Apply complete! Resources: 1 added, 0 changed, 1 destroyed.

If we run terraform apply again then we will see that the Terraform plan that is implicitly run as part of apply action has picked up the changes to the files on disk, and the diff has been handed that off to apply so now it will converge as expected. For more details on why this is, read about the resource lifecycle

  # local_file.team_guide must be replaced
-/+ resource "local_file" "team_guide" {
      ~ content              = <<-EOT # forces replacement
            a: hey, I'm a. aaaaaay!
          - b: great team. we change names a lot. weekly, at least.
          + b: great team. we don't change our name often.
            c: int main () { return 0; }
        EOT
      ~ id                   = "f5533e02419d3af8acb8736662de1eb54e755544" -> (known after apply)
        # (3 unchanged attributes hidden)
    }

Plan: 1 to add, 0 to change, 1 to destroy.

If your brain is used to the patterns used by Puppet, you would expect that adding a depends_on to the resource would resolve this issue.

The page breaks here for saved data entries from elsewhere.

-- ==== Sys2Proof/Decode.lean ====
section
/-! DEFINITION. Decoding of an instruction word (R27, R28, R37, R38), the order of the decode checks (R39), and after it
the encoder, from the same tables. -/

namespace Sys2Proof

/-- The two causes of the illegal-instruction trap (R39). -/
inductive DecodeCause where
  | unassigned
  | wrongStrand
  deriving DecidableEq, Repr

/-- The primary opcode, bits 30:24 (R27). -/
def opOf (w : BitVec 32) : Nat := (w.extractLsb' 24 7).toNat

/-- The strands that may execute a primary opcode: access, compute, sequencer; all false where it is unassigned (R37). -/
def opStrands (op : Nat) : Bool × Bool × Bool :=
  if op ≤ 0x14 then (true, true, true)
  else if op = 0x16 then (true, true, true)
  else if 0x18 ≤ op ∧ op ≤ 0x21 then (true, true, true)
  else if op = 0x22 then (true, true, false)
  else if op = 0x23 then (true, true, true)
  else if 0x24 ≤ op ∧ op ≤ 0x29 then (true, false, false)
  else if 0x30 ≤ op ∧ op ≤ 0x4A then (false, true, false)
  else if 0x50 ≤ op ∧ op ≤ 0x59 then (false, true, false)
  else if 0x60 ≤ op ∧ op ≤ 0x76 then (true, false, false)
  else if 0x78 ≤ op ∧ op ≤ 0x7D then (false, false, true)
  else (false, false, false)

/-- Check 1 of R39: the opcode is assigned. -/
def opAssigned (op : Nat) : Bool := (opStrands op).1 || (opStrands op).2.1 || (opStrands op).2.2

/-- Check 2 of R39: the opcode is assigned to the strand's kind. -/
def opAllowed (op : Nat) : StrandKind → Bool
  | .access => (opStrands op).1
  | .compute => (opStrands op).2.1
  | .seq => (opStrands op).2.2

/-- Check 4 of R39 (R13): a vector load that names a wq, or a vector store that names an lq. Such a qr is outside the op's queue range as
well (R186), which check 5 would find. DEDUCED, unsafe (log entry 5). -/
def queueDirectionBad (w : BitVec 32) : Bool :=
  let op := opOf w
  let q := (w.extractLsb' 18 6).toNat
  if op = 0x60 ∨ op = 0x65 ∨ op = 0x67 then decide (8 ≤ q ∧ q ≤ 11)
  else if op = 0x61 ∨ op = 0x66 ∨ op = 0x68 then decide (q < 8)
  else false

/-- The words of primary opcode 0x00 (R37, R38). -/
def decodeOp00 (w : BitVec 32) : Option Instr :=
  some (.add (w.getLsbD 31) (w.extractLsb' 16 8) (w.extractLsb' 8 8) (w.extractLsb' 0 8))

/-- The words of primary opcode 0x01 (R37, R38). -/
def decodeOp01 (w : BitVec 32) : Option Instr :=
  some (.sub (w.getLsbD 31) (w.extractLsb' 16 8) (w.extractLsb' 8 8) (w.extractLsb' 0 8))

/-- The words of primary opcode 0x02 (R37, R38). -/
def decodeOp02 (w : BitVec 32) : Option Instr :=
  some (.mul (w.getLsbD 31) (w.extractLsb' 16 8) (w.extractLsb' 8 8) (w.extractLsb' 0 8))

/-- The words of primary opcode 0x03 (R37, R38). -/
def decodeOp03 (w : BitVec 32) : Option Instr :=
  some (.mulh (w.getLsbD 31) (w.extractLsb' 16 8) (w.extractLsb' 8 8) (w.extractLsb' 0 8))

/-- The words of primary opcode 0x04 (R37, R38). -/
def decodeOp04 (w : BitVec 32) : Option Instr :=
  some (.mulhu (w.getLsbD 31) (w.extractLsb' 16 8) (w.extractLsb' 8 8) (w.extractLsb' 0 8))

/-- The words of primary opcode 0x05 (R37, R38). -/
def decodeOp05 (w : BitVec 32) : Option Instr :=
  some (.and (w.getLsbD 31) (w.extractLsb' 16 8) (w.extractLsb' 8 8) (w.extractLsb' 0 8))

It does not. The reason for this is that adding this dependency does not change the diff that will be generated during the plan stage. The file being read by file() simply will not have changed at that point. There is no concept of a "refresh" between resources in Terraform that would force an update of resources in the dependency graph based on another resource changing. Instead, all of the resources that are known are queried during the plan stage and a diff is generated using those values against the current state file.

I found this to be very counter-intuitive when I first started learning Terraform due to my familiar patterns that I knew from Puppet but once I learned and updated my understanding with how Terraform works, I found that I was able to reason about how my configurations will be applied much better. I hope that this post helped you have some similar epiphanies of your own about Terraform. Thanks for reading!